Senior Data Engineer - Agentic AI Engineering
Boomi
Atlanta, GA
As a Data Engineer at Boomi, you will architect the "paved road" for our AI initiatives. You will transition our "Customer Zero" prototypes from experimental code into robust, secure, and observable. You will be the bridge between cutting-edge AI research and enterprise-grade reliability, enabling the entire engineering organization to ship intelligent features faster and safer.
We are seeking a highly skilled Data Engineer to join our Agentic AI Engineering Team. This role focuses on building and operating scalable, high-quality data infrastructure that powers agentic AI systems, including LLM-based agents, multi-agent workflows, and tool-using AI systems. You will play a critical role in enabling data-driven training, evaluation, memory, observability, and continuous improvement of intelligent agents.
What You Will Do
• Architect and build scalable, secure, and observable data infrastructure to power LLM-based agents, multi-agent systems, and tool-using AI workflows.
• Design and operate robust batch and real-time data pipelines supporting embeddings, RAG systems, and agent memory frameworks.
• Develop and manage vector database solutions to enable low-latency retrieval and contextual intelligence for AI applications.

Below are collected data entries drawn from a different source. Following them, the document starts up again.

/-- TRAINING_START, TRAINING_DONE, SHORT_RETRAIN, EXCL_WRITE, SELF_REFRESH_ENTRY, SELF_REFRESH_EXIT (R249 to R251, R254, R259 to R262). -/
def Obligations.Gddr6Training : Prop :=
  ∀ (s : State), s.clk.cdUp = true → s.inReset .mem = false →
  (s.bit memStatus 31 = true → ∃ t, exec .trainingStart s = .next t ∧ t.bit memStatus 4 = true ∧ Frame [] (regsOf [memStatus]) s t) ∧
  (s.bit memStatus 31 = false → s.gmem.selfRefresh = false → ∃ t, exec .trainingStart s = .next t ∧ t.gmem = { s.gmem with training := true } ∧
    Frame [.gmem] noReg s t) ∧
  (∀ pass eye, s.gmem.training = true →
    let good (c : ChanN) : Bool := pass.getLsbD c && decide ((if s.bit memTrctl (8 + c) then 28 else 24) ≤ eye[c].toNat)
    ∃ t, exec (.trainingDone pass eye) s = .next t ∧ t.gmem.training = false ∧ (∀ c, s.inUse c = true → t.gmem.passed[c] = good c) ∧
      ((∀ c, s.inUse c = true → good c = true) → t.bit memStatus 31 = true) ∧ Frame [.mem, .gmem, .freeCtr] (pagesOf [memBase, bootBase]) s t) ∧
  (∀ c ok eye, s.gmem.retraining[c] = true → s.gmem.waiting = [] →
    (ok = true → 24 ≤ eye.toNat → ∃ t, exec (.shortRetrain c ok eye) s = .next t ∧ t.gmem.retraining[c] = false ∧ t.gmem.passed[c] = true ∧
      t.bit memStatus (8 + c) = false ∧ t.fld (memChstat c) 23 16 = Nat.min (s.fld (memChstat c) 23 16 + 1) 255 ∧ t.fld (memChstat c) 15 8 = eye.toNat ∧
      (∀ b ∈ s.gmem.poisonDue, s.chanOf (64 * b) = c → t.bad (64 * b) 64 = true) ∧ Frame [.gmem, .flaws] (regsOf [memChstat c, memStatus]) s t) ∧
    (ok = false ∨ eye.toNat < 24 → s.gmem.tries[c] = 0 → ∃ t, exec (.shortRetrain c ok eye) s = .next t ∧ t.gmem = { s.gmem with tries := s.gmem.tries.set c 1 } ∧
      t.fld (memChstat c) 23 16 = Nat.min (s.fld (memChstat c) 23 16 + 1) 255 ∧ Frame [.gmem] (regsOf [memChstat c]) s t) ∧
    (ok = false ∨ eye.toNat < 24 → s.gmem.tries[c] ≠ 0 → ∃ t, exec (.shortRetrain c ok eye) s = .next t ∧ t.gmem.retraining[c] = false ∧
      t.gmem.dead[c] = true ∧ t.gmem.passed[c] = false ∧ t.bit memStatus (8 + c) = true ∧ t.fld (memChstat c) 31 30 = 3 ∧
      t.saf = { s.saf with memChans := s.saf.memChans ||| 2 ^ c.val } ∧ Frame [.mem, .gmem, .saf] (regsOf [memChstat c, memStatus, bootDeg]) s t)) ∧
  (∀ v, (s.bit memCtrl 31 = true → exec (.exclWrite v) s = .next s) ∧
    (s.bit memCtrl 31 = false → 1 < popcount v.toNat 8 → ∃ t, exec (.exclWrite v) s = .next t ∧ t.bit memStatus 4 = true ∧ Frame [] (regsOf [memStatus]) s t) ∧
    (s.bit memCtrl 31 = false → popcount v.toNat 8 ≤ 1 → ∃ t, exec (.exclWrite v) s = .next t ∧ t.fld memTrctl 23 16 = v.toNat ∧
      (∀ c : ChanN, let mode (x : State) := x.fld (memChstat c) 31 30
        (v.getLsbD c = true → mode t = 3) ∧
        (v.getLsbD c = false → mode t = if s.inUse c then mode s else if s.bit memStatus (8 + c) then 3 else 0)) ∧
      Frame [] (fun a => a = memTrctl ∨ ∃ c : ChanN, a = memChstat c) s t)) ∧
  (s.gmem.selfRefresh = false → ∀ ok, ∃ t, exec (.selfRefreshEntry ok) s = .next t ∧ t.bit memStatus 31 = false ∧ t.bit memStatus 30 = ok ∧
    t.gmem.selfRefresh = true ∧ t.gmem.retained = ok ∧ t.gmem.waiting = [] ∧
    ((∀ w ∈ s.gmem.waiting, w.data = none) → t.gmem = { s.gmem with selfRefresh := true, retained := ok, waiting := [] } ∧
      Frame [.gmem] (regsOf [memStatus]) s t) ∧
    Frame [.mem, .gmem, .saf, .flaws] (pagesOf [chrtBase, memBase]) s t) ∧
  (s.gmem.selfRefresh = true → s.gmem.retained = true → ∃ t, exec .selfRefreshExit s = .next t ∧ t.gmem.selfRefresh = false ∧
    (∀ c : ChanN, t.gmem.retraining[c] = s.inUse c ∧ t.gmem.passed[c] = false) ∧ Frame [.gmem] noReg s t)

/-- SAFEIN_REQUEST, SS1_TIMEOUT, STOREQ, OUTPUT_FAULT, LOCKSTEP_MISMATCH, WATCHDOG_TIMEOUT, REPORT_TIMEOUT, LATENT_TIMEOUT, JUNCTION_OVERTEMP
(R266 to R272, R275, R284, R286, R289). -/
def Obligations.SafeStateCauses : Prop :=
  ∀ (s : State), s.islandOn = true →
  let atOnce (c unit : Nat) (i : Instr) : Prop := ∃ t, exec i s = .next t ∧ causeRaised c 0 unit s t ∧ safeHeld t ∧ causeFrame s t
  -- the readback of output o, which SAF_STATUS.PIN shows
  let seen (s : State) (o : Fin 4) (high : Bool) := s.saf.readback.set o (if s.safePin o = high then none else some high)
  let paired (c unit : Nat) (i : Instr) : Prop := ∃ t, exec i s = .next t ∧ causeRaised c 0 unit s t ∧ causeFrame s t ∧
    (s.safe = true ∨ s.saf.pairWait = none ∧ (s.bit safCfg 31 = false ∨ s.role = false) → safeHeld t) ∧
    (s.safe = false → s.saf.pairWait = none → s.bit safCfg 31 = true → s.role = true →
      t.safe = false ∧ t.saf.pairWait = some c ∧ t.bit safStatus 28 = true ∧ t.role = false ∧ t.safePin 3 = false)
  atOnce 1 0 .storeq ∧
  (s.bit safStatus 30 = true → atOnce 2 0 .ss1Timeout) ∧
  (∀ lowNs, s.bit safCfg 28 = true → 3000 ≤ lowNs →
    (s.bit safCfg 29 = false → s.safe = false → atOnce 0 0 (.safeinRequest lowNs) ∧
      ∃ t, exec (.safeinRequest lowNs) s = .next t ∧ t.saf.active = s.saf.active ||| 1) ∧
    -- in the safe state the low's condition lasts, and it latches no cause anew (log entry 103)
    (s.bit safCfg 29 = false → s.safe = true → ∃ t, exec (.safeinRequest lowNs) s = .next t ∧
      t.saf = { s.saf with active := s.saf.active ||| 1, relPending := false } ∧ Frame [.saf] noReg s t) ∧
    (s.bit safCfg 29 = true → s.safe = true ∨ s.bit safStatus 30 = true → exec (.safeinRequest lowNs) s = .next s) ∧
    (s.bit safCfg 29 = true → s.safe = false → s.bit safStatus 30 = false → ∃ t, exec (.safeinRequest lowNs) s = .next t ∧ t.bit safStatus 30 = true ∧
      t.safePin 2 = false ∧ Frame [.pins] (regsOf [safStatus]) s t)) ∧
  (∀ lowNs, s.bit safCfg 28 = false ∨ lowNs < 2000 → exec (.safeinRequest lowNs) s = .next s) ∧
  (∀ o high ns, s.outputBad o high ns = true → atOnce 17 o.val (.outputFault o high ns) ∧ ∃ t, exec (.outputFault o high ns) s = .next t ∧
    t.saf.active = s.saf.active ||| 2 ^ 17 ∧ t.saf.outBad = s.saf.outBad ||| 2 ^ o.val ∧ t.saf.test = none ∧ t.saf.readback = seen s o high) ∧
  (∀ o high ns, s.outputBad o high ns = false → let bad := s.saf.outBad &&& (0xF ^^^ 2 ^ o.val)
    ∃ t, exec (.outputFault o high ns) s = .next t ∧ Frame [.saf] noReg s t ∧
      t.saf = { s.saf with readback := seen s o high, outBad := bad, active := if bad = 0 then s.saf.active &&& (allBits ^^^ 2 ^ 17) else s.saf.active }) ∧
  -- core B's output against that of core A two cycles before
  (∀ i b, let due := ((s.core 9).outs.map (·.2))[i]?
    (due = some b → exec (.lockstepMismatch i b) s = .next s) ∧
    (due ≠ some b → atOnce 16 0 (.lockstepMismatch i b) ∧
      ∃ t, exec (.lockstepMismatch i b) s = .next t ∧ t.saf.islandFault = true ∧ t.saf.keepalive = false)) ∧
  (s.saf.wdogRun = true → atOnce 16 0 .watchdogTimeout) ∧
  (s.saf.armed = true → paired 15 0 .reportTimeout) ∧
  (∀ c : Cl, s.saf.timed.testBit c = true → s.saf.excl.testBit c = false → s.bit srchClavail c = true → paired 11 c.val (.latentTimeout c)) ∧
  paired 10 0 (.junctionOvertemp true) ∧
  (∃ t, exec (.junctionOvertemp false) s = .next t ∧ t.saf = { s.saf with active := s.saf.active &&& (allBits ^^^ 2 ^ 10) } ∧ Frame [.saf] noReg s t) ∧
  (∀ u : State, u.islandOn = false → exec .storeq u = .next u ∧ (∀ b, exec (.junctionOvertemp b) u = .next u) ∧
    (∀ i b, exec (.lockstepMismatch i b) u = .next u) ∧
    ∀ o high ns, ∃ t, exec (.outputFault o high ns) u = .next t ∧ t.saf = { u.saf with readback := seen u o high } ∧ Frame [.saf] noReg u t)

• Build data frameworks for training, evaluation, benchmarking, and continuous improvement of agentic AI systems.
• Implement strong data governance, quality controls, lineage tracking, and PII/security compliance across AI data platforms.
• Collaborate with AI/ML, platform, and DevOps teams to productionize experimental AI prototypes into enterprise-grade solutions.

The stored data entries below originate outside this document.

@[simp] theorem State.tellNow_mem (now : Nat) : (s.tellNow now).mem = s.mem := rfl
@[simp] theorem State.tellNow_regs (now : Nat) : (s.tellNow now).regs = s.regs := rfl
@[simp] theorem State.tellNow_probs (now : Nat) : (s.tellNow now).probs = s.probs := rfl
@[simp] theorem State.tellNow_cls (now : Nat) : (s.tellNow now).cls = s.cls := rfl
@[simp] theorem State.tellNow_rot (now : Nat) : (s.tellNow now).rot = s.rot := rfl
@[simp] theorem State.tellNow_chart (now : Nat) : (s.tellNow now).chart = s.chart := rfl
@[simp] theorem State.tellNow_cell (now : Nat) : (s.tellNow now).cell = s.cell := rfl
@[simp] theorem State.tellNow_lanes (now : Nat) : (s.tellNow now).lanes = s.lanes := rfl
@[simp] theorem State.tellNow_hubs (now : Nat) : (s.tellNow now).hubs = s.hubs := rfl
@[simp] theorem State.tellNow_cap (now : Nat) : (s.tellNow now).cap = s.cap := rfl
@[simp] theorem State.tellNow_gmem (now : Nat) : (s.tellNow now).gmem = s.gmem := rfl
@[simp] theorem State.tellNow_saf (now : Nat) : (s.tellNow now).saf = s.saf := rfl
@[simp] theorem State.tellNow_chain (now : Nat) : (s.tellNow now).chain = s.chain := rfl
@[simp] theorem State.tellNow_port (now : Nat) : (s.tellNow now).port = s.port := rfl
@[simp] theorem State.tellNow_cores (now : Nat) : (s.tellNow now).cores = s.cores := rfl
@[simp] theorem State.tellNow_boot (now : Nat) : (s.tellNow now).boot = s.boot := rfl
@[simp] theorem State.tellNow_flash (now : Nat) : (s.tellNow now).flash = s.flash := rfl
@[simp] theorem State.tellNow_clk (now : Nat) : (s.tellNow now).clk = s.clk := rfl
@[simp] theorem State.tellNow_pins (now : Nat) : (s.tellNow now).pins = s.pins := rfl
@[simp] theorem State.tellNow_io (now : Nat) : (s.tellNow now).io = s.io := rfl
@[simp] theorem State.tellNow_notices (now : Nat) : (s.tellNow now).notices = s.notices := rfl
@[simp] theorem State.tellNow_freeCtr (now : Nat) : (s.tellNow now).freeCtr = s.freeCtr := rfl
@[simp] theorem State.tellNow_pending (now : Nat) : (s.tellNow now).pending = s.pending := rfl
@[simp] theorem State.tellNow_flaws (now : Nat) : (s.tellNow now).flaws = s.flaws := rfl
@[simp] theorem State.tellNow_rd (now : Nat) (ad : Nat) : (s.tellNow now).rd ad = s.rd ad := rfl
@[simp] theorem State.tellNow_fld (now : Nat) (ad hb lb : Nat) : (s.tellNow now).fld ad hb lb = s.fld ad hb lb := rfl
@[simp] theorem State.tellNow_bit (now : Nat) (ad ib : Nat) : (s.tellNow now).bit ad ib = s.bit ad ib := rfl
@[simp] theorem State.tellNow_byte (now : Nat) (ad : Nat) : (s.tellNow now).byte ad = s.byte ad := rfl
@[simp] theorem State.tellNow_prob (now : Nat) (y : Slot) : (s.tellNow now).prob y = s.prob y := rfl
@[simp] theorem State.tellNow_cl (now : Nat) (y : Cl) : (s.tellNow now).cl y = s.cl y := rfl
@[simp] theorem State.tellNow_lane (now : Nat) (y : LaneN) : (s.tellNow now).lane y = s.lane y := rfl
@[simp] theorem State.tellNow_hub (now : Nat) (y : HubN) : (s.tellNow now).hub y = s.hub y := rfl
@[simp] theorem State.tellNow_core (now : Nat) (y : CoreN) : (s.tellNow now).core y = s.core y := rfl
/-! ### did -/

@[simp] theorem State.did_mem (ks : List Nat) : (s.did ks).mem = s.mem := rfl
@[simp] theorem State.did_regs (ks : List Nat) : (s.did ks).regs = s.regs := rfl
@[simp] theorem State.did_per (ks : List Nat) : (s.did ks).per = s.per := rfl
@[simp] theorem State.did_probs (ks : List Nat) : (s.did ks).probs = s.probs := rfl
@[simp] theorem State.did_cls (ks : List Nat) : (s.did ks).cls = s.cls := rfl
@[simp] theorem State.did_rot (ks : List Nat) : (s.did ks).rot = s.rot := rfl
@[simp] theorem State.did_chart (ks : List Nat) : (s.did ks).chart = s.chart := rfl
@[simp] theorem State.did_cell (ks : List Nat) : (s.did ks).cell = s.cell := rfl
@[simp] theorem State.did_lanes (ks : List Nat) : (s.did ks).lanes = s.lanes := rfl
@[simp] theorem State.did_hubs (ks : List Nat) : (s.did ks).hubs = s.hubs := rfl
@[simp] theorem State.did_cap (ks : List Nat) : (s.did ks).cap = s.cap := rfl
@[simp] theorem State.did_gmem (ks : List Nat) : (s.did ks).gmem = s.gmem := rfl
@[simp] theorem State.did_saf (ks : List Nat) : (s.did ks).saf = s.saf := rfl
@[simp] theorem State.did_chain (ks : List Nat) : (s.did ks).chain = s.chain := rfl
@[simp] theorem State.did_port (ks : List Nat) : (s.did ks).port = s.port := rfl
@[simp] theorem State.did_cores (ks : List Nat) : (s.did ks).cores = s.cores := rfl
@[simp] theorem State.did_boot (ks : List Nat) : (s.did ks).boot = s.boot := rfl
@[simp] theorem State.did_flash (ks : List Nat) : (s.did ks).flash = s.flash := rfl
@[simp] theorem State.did_clk (ks : List Nat) : (s.did ks).clk = s.clk := rfl
@[simp] theorem State.did_io (ks : List Nat) : (s.did ks).io = s.io := rfl
@[simp] theorem State.did_notices (ks : List Nat) : (s.did ks).notices = s.notices := rfl
@[simp] theorem State.did_freeCtr (ks : List Nat) : (s.did ks).freeCtr = s.freeCtr := rfl
@[simp] theorem State.did_pending (ks : List Nat) : (s.did ks).pending = s.pending := rfl
@[simp] theorem State.did_flaws (ks : List Nat) : (s.did ks).flaws = s.flaws := rfl
@[simp] theorem State.did_rd (ks : List Nat) (ad : Nat) : (s.did ks).rd ad = s.rd ad := rfl
@[simp] theorem State.did_fld (ks : List Nat) (ad hb lb : Nat) : (s.did ks).fld ad hb lb = s.fld ad hb lb := rfl
@[simp] theorem State.did_bit (ks : List Nat) (ad ib : Nat) : (s.did ks).bit ad ib = s.bit ad ib := rfl
@[simp] theorem State.did_byte (ks : List Nat) (ad : Nat) : (s.did ks).byte ad = s.byte ad := rfl
@[simp] theorem State.did_prob (ks : List Nat) (y : Slot) : (s.did ks).prob y = s.prob y := rfl
@[simp] theorem State.did_cl (ks : List Nat) (y : Cl) : (s.did ks).cl y = s.cl y := rfl
@[simp] theorem State.did_lane (ks : List Nat) (y : LaneN) : (s.did ks).lane y = s.lane y := rfl
@[simp] theorem State.did_hub (ks : List Nat) (y : HubN) : (s.did ks).hub y = s.hub y := rfl
@[simp] theorem State.did_core (ks : List Nat) (y : CoreN) : (s.did ks).core y = s.core y := rfl
/-! ### toBridge -/

@[simp] theorem State.toBridge_mem (code : Nat) : (s.toBridge code).mem = s.mem := rfl
@[simp] theorem State.toBridge_regs (code : Nat) : (s.toBridge code).regs = s.regs := rfl
@[simp] theorem State.toBridge_per (code : Nat) : (s.toBridge code).per = s.per := rfl
@[simp] theorem State.toBridge_probs (code : Nat) : (s.toBridge code).probs = s.probs := rfl
@[simp] theorem State.toBridge_cls (code : Nat) : (s.toBridge code).cls = s.cls := rfl
@[simp] theorem State.toBridge_rot (code : Nat) : (s.toBridge code).rot = s.rot := rfl
@[simp] theorem State.toBridge_chart (code : Nat) : (s.toBridge code).chart = s.chart := rfl
@[simp] theorem State.toBridge_cell (code : Nat) : (s.toBridge code).cell = s.cell := rfl
@[simp] theorem State.toBridge_lanes (code : Nat) : (s.toBridge code).lanes = s.lanes := rfl
@[simp] theorem State.toBridge_hubs (code : Nat) : (s.toBridge code).hubs = s.hubs := rfl
@[simp] theorem State.toBridge_cap (code : Nat) : (s.toBridge code).cap = s.cap := rfl
@[simp] theorem State.toBridge_gmem (code : Nat) : (s.toBridge code).gmem = s.gmem := rfl
@[simp] theorem State.toBridge_saf (code : Nat) : (s.toBridge code).saf = s.saf := rfl
@[simp] theorem State.toBridge_chain (code : Nat) : (s.toBridge code).chain = s.chain := rfl
@[simp] theorem State.toBridge_port (code : Nat) : (s.toBridge code).port = s.port := rfl
@[simp] theorem State.toBridge_cores (code : Nat) : (s.toBridge code).cores = s.cores := rfl
@[simp] theorem State.toBridge_boot (code : Nat) : (s.toBridge code).boot = s.boot := rfl
@[simp] theorem State.toBridge_flash (code : Nat) : (s.toBridge code).flash = s.flash := rfl
@[simp] theorem State.toBridge_clk (code : Nat) : (s.toBridge code).clk = s.clk := rfl
@[simp] theorem State.toBridge_io (code : Nat) : (s.toBridge code).io = s.io := rfl
@[simp] theorem State.toBridge_notices (code : Nat) : (s.toBridge code).notices = s.notices := rfl
@[simp] theorem State.toBridge_freeCtr (code : Nat) : (s.toBridge code).freeCtr = s.freeCtr := rfl
@[simp] theorem State.toBridge_pending (code : Nat) : (s.toBridge code).pending = s.pending := rfl
@[simp] theorem State.toBridge_flaws (code : Nat) : (s.toBridge code).flaws = s.flaws := rfl
@[simp] theorem State.toBridge_rd (code : Nat) (ad : Nat) : (s.toBridge code).rd ad = s.rd ad := rfl
@[simp] theorem State.toBridge_fld (code : Nat) (ad hb lb : Nat) : (s.toBridge code).fld ad hb lb = s.fld ad hb lb := rfl
@[simp] theorem State.toBridge_bit (code : Nat) (ad ib : Nat) : (s.toBridge code).bit ad ib = s.bit ad ib := rfl
@[simp] theorem State.toBridge_byte (code : Nat) (ad : Nat) : (s.toBridge code).byte ad = s.byte ad := rfl
@[simp] theorem State.toBridge_prob (code : Nat) (y : Slot) : (s.toBridge code).prob y = s.prob y := rfl
@[simp] theorem State.toBridge_cl (code : Nat) (y : Cl) : (s.toBridge code).cl y = s.cl y := rfl
@[simp] theorem State.toBridge_lane (code : Nat) (y : LaneN) : (s.toBridge code).lane y = s.lane y := rfl
@[simp] theorem State.toBridge_hub (code : Nat) (y : HubN) : (s.toBridge code).hub y = s.hub y := rfl
@[simp] theorem State.toBridge_core (code : Nat) (y : CoreN) : (s.toBridge code).core y = s.core y := rfl
/-! ### setFld -/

• Optimize data systems for performance, scalability, reliability, and cost efficiency across cloud environments (AWS, Azure, or GCP).
The Experience You Bring
• 5+ years of experience building and operating large-scale data platforms as a Data Engineer.
• Strong programming expertise in Python and SQL for developing scalable and efficient data solutions.
• Hands-on experience designing batch and real-time data pipelines, including streaming systems like Kafka or Kinesis.
• Experience with modern data platforms and cloud environments (AWS, Azure, or GCP), including tools like Snowflake.
• Strong understanding of LLM/AI data workflows, including embeddings, RAG pipelines, evaluation datasets, and vector databases (Pinecone, Milvus ).
• Experience with DataOps/MLOps tools such as Airflow, dbt, and MLflow for orchestration and lifecycle management.
• Strong knowledge of data quality, governance, and security, including PII handling, access controls, lineage, and ensuring data reliability.
Bonus Points If You Have
• Experience supporting agentic AI systems, multi-agent architectures, or tool-using AI agents.
• Familiarity with agent memory models, conversation histories, and reasoning trace storage.
• Experience with synthetic data generation and simulation frameworks.
• Exposure to prompt engineering workflows and prompt/version management.
• Experience optimizing data systems for low-latency AI workloads.